Ken Niles: 31 Years of Hanford Lessons

After 31 years at the Oregon Department of Energy, including 19 as Assistant Director for Nuclear Safety and Emergency Preparedness, Ken Niles will hang up his Hanford hat at the end of the month to enjoy a very well-earned retirement.

To say Ken will be missed is a serious understatement. He has left his mark in state government, from the stellar team he has developed here at the agency to the decades he has spent fighting for Oregon’s best interests in the Hanford Nuclear Site cleanup. As his final month wraps up, Ken shared his thoughts and lessons learned with the Tri-City Herald, the local paper of record for the Hanford and Richland-area community.


Ken Niles

Ken Niles

Excerpt the Tri-City Herald, August 10, 2020

Ken Niles

Nearly every day for the past 31 years, I have thought about, talked about, read about, or wrote about the Hanford Nuclear Site.

After more than three decades of working on the Hanford cleanup on behalf of the State of Oregon, the last 19 of which I spent heading up the Oregon Department of Energy’s Hanford program, I will retire August 31.

It’s a dramatically different Hanford now than the site I first saw on a cold, snowy day in February 1990.

At that time, we didn’t know for certain that Hanford’s plutonium production mission was over.

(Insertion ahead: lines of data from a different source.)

/-- VINT I (R69). -/
def decodeVintI (p : Option Pfx) (lit : Option Imm) (d a : Sel) (f : BitVec 4) (i : Imm8) : Option Instr :=
  match f.toNat with
  | 0x0 => some (.addImm d a i lit p)
  | 0x1 => some (.add64Imm d a i lit p)
  | 0x2 => some (.mulImm d a i lit p)
  | 0x3 => some (.andImm d a i lit p)
  | 0x4 => some (.orImm d a i lit p)
  | 0x5 => some (.xorImm d a i lit p)
  | 0x6 => some (.shlImm d a i lit p)
  | 0x7 => some (.shrImm d a i lit p)
  | 0x8 => some (.sraImm d a i lit p)
  | 0x9 => some (.minIImm d a i lit p)
  | 0xA => some (.maxIImm d a i lit p)
  | 0xB => if a == 0x3E#6 then (match lit with | none => some (.moviB32 d i p) | some k => req (i == 0#8) (.litB32 d k p)) else none
  | 0xC => if a == 0x3E#6 then (match lit with | none => some (.moviB64 d i p) | some k => req (i == 0#8) (.litB64 d k p)) else none
  | 0xD => some (.leaImm d a i lit p)
  | _ => none

/-- VFP (R70). -/
def decodeVfp (p : Option Pfx) (w : Word) (d a b : Sel) : Option Instr :=
  match (fld w 0 4).toNat with
  | 0x00 => some (.fadd d a b (FTy.ofCode (fld w 4 2)) p)
  | 0x01 => some (.fsub d a b (FTy.ofCode (fld w 4 2)) p)
  | 0x02 => some (.fmul d a b (FTy.ofCode (fld w 4 2)) p)
  | 0x03 => some (.fma d a b (FTy.ofCode (fld w 4 2)) p)
  | 0x04 => some (.fnma d a b (FTy.ofCode (fld w 4 2)) p)
  | 0x05 => some (.fmin d a b (FTy.ofCode (fld w 4 2)) p)
  | 0x06 => some (.fmax d a b (FTy.ofCode (fld w 4 2)) p)
  | 0x07 => some (.fminm d a b (FTy.ofCode (fld w 4 2)) p)
  | 0x08 => some (.fmaxm d a b (FTy.ofCode (fld w 4 2)) p)
  | 0x09 => some (.fdiv d a b (FTy.ofCode (fld w 4 2)) p)
  | 0x0A => req (b == 0#6) (.fsqrt d a (FTy.ofCode (fld w 4 2)) p)
  | 0x0B => req (b == 0#6) (.fabs d a (FTy.ofCode (fld w 4 2)) p)
  | 0x0C => req (b == 0#6) (.fneg d a (FTy.ofCode (fld w 4 2)) p)
  | 0x0D => some (.fsgn d a b (FTy.ofCode (fld w 4 2)) p)
  | 0x0E => req (b == 0#6) (.fclass d a (FTy.ofCode (fld w 4 2)) p)
  | 0x0F => some (.fscale d a b (FTy.ofCode (fld w 4 2)) p)
  | _ => none

/-- VSFU (R70). -/
def decodeVsfu (p : Option Pfx) (w : Word) (d a b : Sel) : Option Instr :=
  match (fld w 0 4).toNat with
  | 0x00 => req (b == 0#6) (.frcp d a (FTy.ofCode (fld w 4 2)) p)
  | 0x01 => req (b == 0#6) (.frsq d a (FTy.ofCode (fld w 4 2)) p)
  | 0x02 => req (b == 0#6) (.fex2 d a (FTy.ofCode (fld w 4 2)) p)
  | 0x03 => req (b == 0#6) (.flg2 d a (FTy.ofCode (fld w 4 2)) p)
  | 0x04 => req (b == 0#6) (.fsin d a (FTy.ofCode (fld w 4 2)) p)
  | 0x05 => req (b == 0#6) (.fcos d a (FTy.ofCode (fld w 4 2)) p)
  | 0x06 => req (b == 0#6) (.ftanh d a (FTy.ofCode (fld w 4 2)) p)
  | _ => none

/-- VCVT (R71). -/
def decodeVcvt (p : Option Pfx) (w : Word) (d a b : Sel) : Option Instr :=
  match (fld w 4 2).toNat with
  | 0 => req (fld w 11 1 == 0#1)
      (.fcvt d a (fld w 10 1 == 1#1) (CvtTy.ofCode (fld w 6 4)) (CvtTy.ofCode (fld w 0 4)) p)
  | 1 => req (b == 0#6 && fld w 2 2 == 0#2) (.fround d a (FmtTy.ofCode (fld w 0 2)) p)
  | 2 =>
    match (fld w 0 4).toNat with
    | 0 => req (b == 3#6) (.fsplitBf16 d a p)
    | 1 => if fld w 8 4 == 1#4 then (MxElem.ofCode (fld w 6 2)).map (fun e => .fpack d a e p) else none
    | 2 => if fld w 8 4 == 1#4 then (MxElem.ofCode (fld w 6 2)).map (fun e => .funpk d a e p) else none
    | _ => none
  | _ => none

/-- VCPX (R72). -/
def decodeVcpx (p : Option Pfx) (d a b f : Sel) : Option Instr :=
  match f.toNat with
  | 0x00 => some (.caddCi16 d a b p)
  | 0x01 => some (.caddCi32 d a b p)
  | 0x02 => some (.cmulCi16 d a b p)
  | 0x03 => some (.cmacCi16 d a b p)
  | 0x04 => some (.cmacCi8 d a b p)
  | 0x05 => req (b == 0#6) (.cconjCi16 d a p)
  | 0x06 => req (b == 0#6) (.cconjCi32 d a p)
  | 0x07 => req (b == 0#6) (.cmag2Ci16 d a p)
  | 0x08 => req (b == 0#6) (.cunpkCi8 d a p)
  | 0x09 => req (b == 0#6) (.cunpkCi4 d a p)
  | _ => none

/-- VCMP (R73). -/
def decodeVcmp (p : Option Pfx) (w : Word) (d a b : Sel) : Option Instr :=
  (Cond.ofCode (fld w 0 3)).map fun c =>
    if fld w 5 1 == 0#1 then .cmp d a b (ITy.ofCode (fld w 3 2)) c p else .fcmp d a b (FTy.ofCode (fld w 3 2)) c p

/-- SINT R (R76). -/
def decodeSintR (d a b f : Sel) : Option Instr :=
  match f.toNat with
  | 0x00 => some (.sadd d a b)
  | 0x01 => some (.ssub d a b)
  | 0x02 => some (.smul d a b)
  | 0x03 => some (.smulhi d a b)
  | 0x04 => some (.sdiv d a b)
  | 0x05 => some (.sdivN d a b)
  | 0x06 => some (.srem d a b)
  | 0x07 => some (.sremN d a b)
  | 0x08 => some (.smin d a b)
  | 0x09 => some (.sminN d a b)
  | 0x0A => some (.smax d a b)
  | 0x0B => some (.smaxN d a b)
  | 0x0C => some (.sand d a b)
  | 0x0D => some (.sor d a b)
  | 0x0E => some (.sxor d a b)
  | 0x0F => some (.sshl d a b)
  | 0x10 => some (.sshr d a b)
  | 0x11 => some (.ssra d a b)
  | 0x12 => req (b == 0#6) (.sclz d a)
  | 0x13 => req (b == 0#6) (.spopc d a)
  | 0x14 => req (b == 0#6) (.smov d a)
  | 0x15 => some (.ssel d a b)
  | 0x18 => some (.scmpEq d a b)
  | 0x19 => some (.scmpNe d a b)
  | 0x1A => some (.scmpLt d a b)
  | 0x1B => some (.scmpLe d a b)
  | 0x1C => some (.scmpLtN d a b)
  | 0x1D => some (.scmpLeN d a b)
  | _ => none

/-- SINT I (R76). -/
def decodeSintI (lit : Option Imm) (d a : Sel) (f : BitVec 4) (i : Imm8) : Option Instr :=
  match f.toNat with
  | 0x0 => some (.saddImm d a i lit)
  | 0x1 => some (.smulImm d a i lit)
  | 0x2 => some (.sandImm d a i lit)
  | 0x3 => some (.sorImm d a i lit)
  | 0x4 => some (.sxorImm d a i lit)
  | 0x5 => some (.sshlImm d a i lit)
  | 0x6 => some (.sshrImm d a i lit)
  | 0x7 => some (.ssraImm d a i lit)
  | 0x8 => if a == 0x3E#6 then (match lit with | none => some (.smovi d i) | some k => req (i == 0#8) (.slit d k)) else none
  | _ => none

/-- The writing forms of the CSR format: the registers with rows of their own first (R77, R108). -/
def decodeCsrWrite (f : CsrFn) (d : Sel) (c : BitVec 12) : Instr :=
  if c == 0x020#12 then .rmWrite f d
  else if c == 0x021#12 then .srseedWrite f d
  else if c == 0x022#12 then .fflagsWrite f d
  else if c == 0x030#12 then .rcvbaseWrite f d
  else if c == 0x054#12 then .bpcWrite f d
  else match f with
    | .write => .csrw d c
    | .set => .csrs d c
    | .clear => .csrc d c

/-- SMOV/CSR (R77). -/
def decodeSmov (w : Word) (d a b f : Sel) : Option Instr :=
  match f.toNat with
  | 0 => some (.csrr d (fld w 6 12))
  | 4 => some (.sRd d a b)
  | 5 => some (.sWr d a b)
  | _ => (CsrFn.ofCode f).map fun g => decodeCsrWrite g d (fld w 6 12)

/-- BR (R78). -/
def decodeBr (lit : Option Imm) (c : Sel) (k : BitVec 4) (o : BitVec 14) : Option Instr :=
  match k.toNat with
  | 0x0 => req (c == 0#6) (.bra o lit)
  | 0x1 => some (.brz c o lit)
  | 0x2 => some (.brnz c o lit)
  | 0x3 => some (.bsz c o lit)
  | 0x4 => some (.bsnz c o lit)
  | _ => none

/-- JMP (R78). -/
def decodeJmp (lit : Option Imm) (c : Sel) (k : BitVec 4) (o : BitVec 14) : Option Instr :=
  match k.toNat with
  | 0x0 => some (.call c o lit)
  | 0x1 => req (o == 0#14 && lit.isNone) (.ret c)
  | 0x2 => req (o == 0#14 && lit.isNone) (.jmp c)
  | 0x3 => req (c == 0#6 && o == 0#14 && lit.isNone) (.exit)
  | 0x4 => req (c == 0#6 && o == 0#14 && lit.isNone) (.nop)
  | 0x5 => req (c == 0#6 && o == 0#14 && lit.isNone) (.yield)
  | 0x6 => req (o == 0#14 && lit.isNone) (.sleep c)
  | _ => none

/-- RCV (R78). -/
def decodeRcv (lit : Option Imm) (c : Sel) (k : BitVec 4) (o : BitVec 14) : Option Instr :=
  match k.toNat with
  | 0x0 => req (c == 0#6) (.rcvPush o lit)
  | 0x1 => req (c == 0#6 && o == 0#14 && lit.isNone) (.rcvWait)
  | 0x2 => req (c == 0#6 && o == 0#14 && lit.isNone) (.rcvPop)
  | 0x3 => req (c == 0#6 && o == 0#14 && lit.isNone) (.rcvDrop)
  | _ => none

/-- BAR/CB (R79). -/
def decodeBar (d a : Sel) (f : BitVec 4) (i : Imm8) : Option Instr :=
  match f.toNat with
  | 0x0 => req (d == 0#6 && a == 0#6 && i == 0#8) (.barTeam)
  | 0x1 => req (d == 0#6 && a == 0#6 && i == 0#8) (.barClu)
  | 0x2 => req (d == 0#6) (.barNamed a i)
  | 0x3 => req (d == 0#6) (.barArrive a i)
  | 0x4 => req (d == 0#6) (.cbInit a i)
  | 0x5 => req (d == 0#6 && a == 0#6) (.cbArrive i)
  | 0x6 => req (d == 0#6 && a == 0#6) (.cbWait i)
  | 0x7 => req (a == 0#6) (.cbTest d i)
  | _ => none

/-- SYS (R79). -/
def decodeSys (d a : Sel) (f : BitVec 4) (i : Imm8) : Option Instr :=
  match f.toNat with
  | 0x0 => req (d == 0#6 && a == 0#6) (.ecall i)
  | 0x1 => req (d == 0#6 && a == 0#6) (.ebreak i)
  | 0x2 => req (d == 0#6 && a == 0#6) (.wcall i)
  | 0x3 => req (d == 0#6 && a == 0#6) (.trap i)
  | 0x4 => req (d == 0#6 && a == 0#6 && i == 0#8) (.wfe)
  | 0x5 => req (d == 0#6 && a == 0#6 && i == 0#8) (.fenceI)
  | 0x6 => req (d == 0#6 && a == 0#6 && i == 0#8) (.halt)
  | _ => none

/-- The M-format fields of LD, ST and the indexed forms (R56). -/
def decodeM (w : Word) (k : MemSize → MemOrd → Scope → MemAt → Instr) : Option Instr :=
  match MemSize.ofCode (fld w 9 3), MemOrd.ofCode (fld w 6 3), MemAt.ofCode (fld w 0 2) with
  | some s, some o, some t => some (k s o (fld w 2 4) t)
  | _, _, _ => none

/-- Atomics that return a value (R80). -/
def decodeAtomOp (d a : Sel) (op : BitVec 4) (r : AtomOrd) (q : Scope) (w : Bool) : Option Instr :=
  match op.toNat with
  | 0x0 => some (.atomAdd d a r q w)
  | 0x1 => some (.atomSub d a r q w)
  | 0x2 => some (.atomMinI d a r q w)
  | 0x3 => some (.atomMaxI d a r q w)
  | 0x4 => some (.atomMinN d a r q w)
  | 0x5 => some (.atomMaxN d a r q w)
  | 0x6 => some (.atomAnd d a r q w)
  | 0x7 => some (.atomOr d a r q w)
  | 0x8 => some (.atomXor d a r q w)
  | 0x9 => some (.atomXchg d a r q w)
  | 0xA => some (.atomCas d a r q w)
  | 0xB => some (.atomIncw d a r q w)
  | 0xC => some (.atomDecw d a r q w)
  | 0xD => some (.atomAddF d a r q w)
  | 0xE => req (!w) (.atomXchgA16 d a r q)
  | 0xF => req (!w) (.atomCasA16 d a r q)
  | _ => none

/-- ATOM (R57, R80). -/
def decodeAtom (w : Word) (d a : Sel) : Option Instr :=
  let r := AtomOrd.ofCode (fld w 6 2)
  let wd := fld w 0 1 == 1#1
  if fld w 5 1 == 0#1 then decodeAtomOp d a (fld w 8 4) r (fld w 1 4) wd
  else (MrOp.ofCode (fld w 8 4)).map fun o => .memoryReduction d a o r (fld w 1 4) wd

/-- MEMC (R58, R80). -/
def decodeMemc (lit : Option Imm) (w : Word) (d a : Sel) : Option Instr :=
  let q : Scope := fld w 2 4
  if fld w 0 2 == 0#2 then
    match (fld w 6 6).toNat with
    | 0 => req (fld w 19 5 == 0#5 && q == 0#4) (.pf (fld w 18 1 == 1#1) a lit)
    | 1 => req (d == 0#6 && q == 0#4) (.ipf a lit)
    | 2 => req (d == 0#6 && a == 0#6 && lit.isNone) (.phaseBegin q)
    | 3 => req (d == 0#6 && a == 0#6 && lit.isNone) (.phaseEnd q)
    | 4 => req (d == 0#6 && a == 0#6 && lit.isNone) (.phase q)
    | 5 => req (d == 0#6 && a == 0#6 && lit.isNone) (.fence q)
    | 6 => req (d == 0#6) (.cwb a q lit)
    | 7 => req (d == 0#6) (.cinv a q lit)
    | 8 => req (d == 0#6 && q == 0#4) (.spClr a lit)
    | 9 => req (d == 0#6 && q == 0#4) (.spSet a lit)
    | 10 => req (q == 0#4) (.spTest d a lit)
    | _ => none
  else none

/-- QUE (R81). -/
def decodeQue (d a b f : Sel) : Option Instr :=
  match f.toNat with
  | 0 => (CmdQ.ofCode d).map fun q => .push q a b
  | 1 => if b == 0#6 then (RecQ.ofCode a).map fun q => .pop d q else none
  | _ => none

/-- NET (R81). -/
def decodeNet (d a b f : Sel) : Option Instr :=
  match f.toNat with
  | 0x00 => req (d == 0#6) (.netPut a b)
  | 0x01 => req (d == 0#6) (.netGet a b)
  | 0x02 => req (d == 0#6) (.netSend a b)
  | 0x03 => req (d == 0#6) (.netRecv a b)
  | 0x04 => req (d == 0#6) (.netRed a b)
  | 0x05 => req (d == 0#6 && a == 0x3E#6) (.netFence b)
  | _ => none

/-- LNCH (R81). -/
def decodeLnch (d a b f : Sel) : Option Instr :=
  match f.toNat with
  | 0x00 => some (.launch d a b)
  | 0x01 => some (.gang d a b)
  | 0x02 => req (d == 0#6 && b == 0#6) (.cancel a)
  | 0x03 => some (.vsel d a b)
  | 0x04 => req (d == 0#6) (.pipePut a b)
  | 0x05 => req (b == 0#6) (.pipeGet d a)
  | 0x06 => req (d == 0#6 && b == 0#6) (.pipeClose a)
  | 0x07 => req (d == 0#6) (.svcReg a b)
  | _ => none

/-- The minors of SUP other than the borrowed accesses (R82). -/
def decodeSupOp (d a b f : Sel) : Option Instr :=
  match f.toNat with
  | 0x00 => req (d == 0#6) (.srep a b)
  | 0x01 => req (d == 0#6 && b == 0#6) (.sdone a)
  | 0x02 => req (d == 0#6 && b == 0#6) (.freeze a)
  | 0x03 => req (d == 0#6 && b == 0#6) (.thaw a)
  | 0x04 => req (d == 0#6 && b == 0#6) (.swapout a)
  | 0x05 => req (d == 0#6 && b == 0#6) (.swapin a)
  | 0x06 => req (d == 0#6 && b == 0#6) (.fltDone a)
  | 0x07 => req (b == 0#6) (.tlbInv d a)
  | 0x08 => req (b == 0#6) (.tlbProbe d a)
  | _ => none

/-- SUP (R82). -/
def decodeSup (w : Word) (d a b f : Sel) : Option Instr :=
  match (fld w 3 3).toNat with
  | 2 => (BSize.ofCode (fld w 0 3)).map fun z => .bld d a b z
  | 3 => (BSize.ofCode (fld w 0 3)).map fun z => .bst d a b z
  | _ => decodeSupOp d a b f

/-- TBL (R82). -/
def decodeTbl (d a b f : Sel) : Option Instr :=
  match f.toNat with
  | 0x00 => some (.potSet d a b)
  | 0x01 => req (b == 0#6) (.potGet d a)
  | 0x02 => some (.frameCls d a b)
  | 0x03 => some (.gesso d a b)
  | 0x04 => some (.keyNew d a b)
  | 0x05 => some (.hotRd d a b)
  | 0x06 => req (b == 0#6) (.varnishBegin d a)
  | 0x07 => req (b == 0#6) (.varnishEnd d a)
  | 0x08 => req (a == 0#6 && b == 0#6) (.clkPlan d)
  | _ => none

/-- CNT (R82). -/
def decodeCnt (d a b f : Sel) : Option Instr :=
  match f.toNat with
  | 0x00 => some (.cntCfg d a b)
  | 0x01 => req (b == 0#6) (.cntRd d a)
  | 0x02 => req (b == 0#6) (.cntClr d a)
  | 0x03 => some (.ebudSet d a b)
  | 0x04 => req (b == 0#6) (.ebudRd d a)
  | 0x05 => some (.tokLim d a b)
  | 0x06 => some (.tcmpSet d a b)
  | _ => none

/-- The extended forms (R63). -/
def decodeExt (p : Option Pfx) (w x y : Word) : Option Instr :=
  let cmd : BitVec 96 := y ++ x ++ w
  match (fld w 24 6).toNat with
  | 0x30 =>
    if p.isNone then
      match (fld w 22 2).toNat with
      | 0 => some (.mma cmd)
      | 1 => some (.mmaJ cmd)
      | _ => none
    else none
  | 0x31 =>
    if p.isNone then
      match (fld w 22 2).toNat with
      | 0 => some (.cp cmd)
      | 1 => some (.cpMx cmd)
      | 2 => some (.cpGx cmd)
      | _ => none
    else none
  | _ =>
    if fld y 9 22 == 0#22 then
      decodeM w fun s o q t =>
        if fld y 31 1 == 0#1 then .ldx (fld w 18 6) (fld w 12 6) s o q t x (fld y 6 3) (fld y 0 6) p
        else .stx (fld w 18 6) (fld w 12 6) s o q t x (fld y 6 3) (fld y 0 6) p
    else none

The first, tentative steps of the cleanup were just beginning, with no hint of the multi-billion dollar, multi- decade endeavor it would become. Westinghouse Hanford was expected to begin construction within 18 months on a plant to “vitrify” or immobilize Hanford’s high-level tank waste, and there was similarly no hint that actual construction would not begin for more than a decade and the plant would still not yet have begun operations.